The idea that we could buy a new face without getting a face-lift got its start with Botox, a purified form of botulinum toxin that eases the appearance of wrinkles by essentially paralyzing facial muscles temporarily. Annual regimens for Botox or fillers can cost around $2,000, since the results last three to six months.

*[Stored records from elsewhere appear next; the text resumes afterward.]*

-- ==== Sys2Proof/Machine/Core.lean ====
section
/-! DEFINITION. The machine as the host runs it. -/

def Sys2Proof.core : Host.Core := { State := Sys2Proof.Machine.State, Fault := Sys2Proof.Machine.Fault, Refusal := Sys2Proof.Machine.Refusal, step := Sys2Proof.Machine.step, reset := Sys2Proof.Machine.State.reset }
end

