-- ==== Sys2Proof/Safety.lean ====
section
/-! DEFINITION. What the claims call a sound state and a sound response. -/

namespace Sys2Proof.Machine

/-- A response word as R70, R200 and R211 allow it: a status of the four, zeros in `[27:16]`, RES = 0 unless the status is OK. -/
def responseSound (r : Word) : Bool :=
  decide ((r.extractLsb' 28 4).toNat ≤ 3) && (r.extractLsb' 16 12 == 0) &&
    (r.extractLsb' 28 4 == 0 || r.extractLsb' 0 16 == 0)

/-- The queue is within the chip's bound, where it has one (R25). -/
def withinBound (s : State) : Bool :=
  match s.params.pendingBound with
  | none => true
  | some bound => decide (s.pending.length ≤ bound)

/-- The invariant of a run: every response delivered so far is sound, and the queue is within its bound. -/
def State.Sound (s : State) : Bool :=
  s.responses.all responseSound && withinBound s

/-- The causes of ILLEGAL (R202), (a) to (d) in order, on the bits of a command word; (d) lists the opcodes of R67. -/
def IllegalCommand (p : Parameters) (cmd : Word) : Prop :=
  ((cmd.extractLsb' 28 4).toNat = 0x0 ∨ (cmd.extractLsb' 28 4).toNat = 0xF) ∨
  (0x4 ≤ (cmd.extractLsb' 28 4).toNat ∧ (cmd.extractLsb' 28 4).toNat ≤ 0xE ∧ p.unitAccess = false) ∨
  cmd.extractLsb' 26 2 ≠ 0 ∨
  ((cmd.extractLsb' 28 4).toNat ∈ [0x1, 0x4, 0x5, 0x6, 0x7, 0x8, 0x9, 0xA, 0xB, 0xC, 0xE] ∧ cmd.extractLsb' 8 8 ≠ 0) ∨
  ((cmd.extractLsb' 28 4).toNat ∈ [0x1, 0x4, 0x5, 0x6, 0x7, 0x8, 0x9, 0xB, 0xC, 0xD, 0xE] ∧ cmd.extractLsb' 0 8 ≠ 0)

/-- The field A of a word is too wide for its opcode (R68, R203), on the bits of the word: 256 and more for the 8-bit inputs, 32
and more for ROTL5, 16 and more for the 4-bit inputs; never for the 10-bit ones. -/
def TooWideOperand (cmd : Word) : Prop :=
  ((cmd.extractLsb' 28 4).toNat ∈ [0x2, 0x3, 0x8, 0x9, 0xD, 0xE] ∧ 256 ≤ (cmd.extractLsb' 16 10).toNat) ∨
  ((cmd.extractLsb' 28 4).toNat = 0xA ∧ 32 ≤ (cmd.extractLsb' 16 10).toNat) ∨
  ((cmd.extractLsb' 28 4).toNat ∈ [0x6, 0x7, 0xB, 0xC] ∧ 16 ≤ (cmd.extractLsb' 16 10).toNat)

end Sys2Proof.Machine
end

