/-! ### Instances (R10, R222) -/

/-- An event at one place reaches the core in that place only. -/
theorem actAt_getElem? (which : Nat) (a : Action) (sys : Instances) (i : Nat) :
    (actAt which a sys).cores[i]? = if which = i then sys.cores[i]?.map (act a) else sys.cores[i]? := by
  by_cases h : which = i <;> simp [actAt, h]

theorem actionsAt_cons (i which : Nat) (a : Action) (events : List (Nat × Action)) :
    actionsAt i ((which, a) :: events) = if which = i then a :: actionsAt i events else actionsAt i events := by
  by_cases h : which = i <;> simp [actionsAt, h]

theorem runInstances_getElem? (events : List (Nat × Action)) (sys : Instances) (i : Nat) :
    (runInstances events sys).cores[i]? = sys.cores[i]?.map (runActions (actionsAt i events)) := by
  induction events generalizing sys with
  | nil => cases h : sys.cores[i]? <;> simp [runInstances, actionsAt, runActions, h]
  | cons event events ih =>
    obtain ⟨which, a⟩ := event
    rw [runInstances, ih, actAt_getElem?, actionsAt_cons]
    by_cases h : which = i
    · simp only [h, if_true, Option.map_map]
      rfl
    · simp only [h, if_false]

/-- Settles O54, by induction on the interleaving: the event in front joins the own events of its core and passes the others by. -/
theorem instancesDoNotInterfere : Obligations.InstancesDoNotInterfere := by
  refine ⟨runInstances_getElem?, ?_, fun c hc => ?_⟩
  · rw [Instances.reset, List.length_replicate, Config.numInstances]
    exact Nat.le_add_left 1 _
  · exact List.eq_of_mem_replicate hc

end Sys2Proof.Machine

/-! Reset and hazards (70_reset_and_hazards.md): what follows a reset, what a finished run is observed to do, and that steps empty
the queue. -/

namespace Sys2Proof.Machine

/-! ### One command from an empty queue (R230, R231) -/

/-- An empty queue takes an offered word, whatever the bound. -/
theorem act_accept_of_pending_nil {s : State} (w : Word) (h : s.pending = []) :
    act (.accept w) s = { s with pending := [w] } := by
  have haccept : act (.accept w) s = { s with pending := s.pending ++ [w] } :=
    accept_of_canAccept w (canAccept_of_pending_nil h)
  rw [haccept, h, List.nil_append]

/-- From an empty queue, a word offered and completed adds `Exec` of the word to the responses. -/
theorem act_complete_accept_of_pending_nil {s : State} (cmd : Word) (h : s.pending = []) :
    act .complete (act (.accept cmd) s)
      = { s with pending := [], responses := s.responses ++ [execWord s.params cmd] } := by
  rw [act_accept_of_pending_nil cmd h, act_complete_of_pending_cons rfl]
  rfl
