-- ==== Sys2Proof/Machine/Flags.lean ====
section
/-! DEFINITION. The zero and negative classification of an ALU result (42_c_alu.md R132) and the
eight jump conditions (43_c_dest_jump.md R185 to R192). The machine stores no flag (10_state.md
R24). -/

namespace Sys2Proof.Machine

/-- `zr` (R132). -/
def zr (out : Word) : Bool := out == 0

/-- `ng` (R132): bit 15 of the result. -/
def ng (out : Word) : Bool := out.getLsbD 15

/-- `take`, the condition of each jump rule (R185 to R192). -/
def take (j : Jump) (out : Word) : Bool :=
  match j with
  | .never => false
  | .jgt   => !zr out && !ng out
  | .jeq   => zr out
  | .jge   => !ng out
  | .jlt   => ng out
  | .jne   => !zr out
  | .jle   => zr out || ng out
  | .jmp   => true

end Sys2Proof.Machine
end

Little wonder, then, that Allergan and Medicis are aiming new products at each others' best sellers. The battle started last spring when Medicis was set to pay $3.2 billion for Inamed, a medical aesthetics firm with a promising product pipeline that included potential Restylane competitor Juvéderm and the U.S. rights to distribute Dysport (a Botox-like muscle relaxant that will be marketed here as Reloxin). Weeks before the deal was to close, Allergan, based in Irvine, Calif., swooped in and outbid Medicis by $200 million and also had to fork over $90 million to Medicis as a termination fee. "At first it was a somewhat defensive move," admits Allergan CEO Pyott. "But then I had a 'wow' moment. It was like playing poker when you know you have a winning hand."

Allergan's triumph was short-lived, though. The Federal Trade Commission challenged the company's Botox monopoly and ruled that it couldn't retain Reloxin. Guess who got the spoils? Medicis. "We lost the battle but got the product we wanted anyway," says Manny Kapur, Medicis' business director in Canada. "And we got to buy it with their money," adds Jonah Shacknai, chairman and CEO of Medicis.

For the moment, though, Allergan has the competitive edge. Juvéderm will roll out in January. Medicis' Perlane won't be available until the middle of next year; Reloxin isn't expected until early 2008. Shacknai isn't too worried. He expects that market leader Restylane will hold on to its share of the filler segment and its near 90% profit margins. "We're the leading filler and have lots of pioneering products coming to market," he says. "Eventually, we will be able to meet every need for filling the face."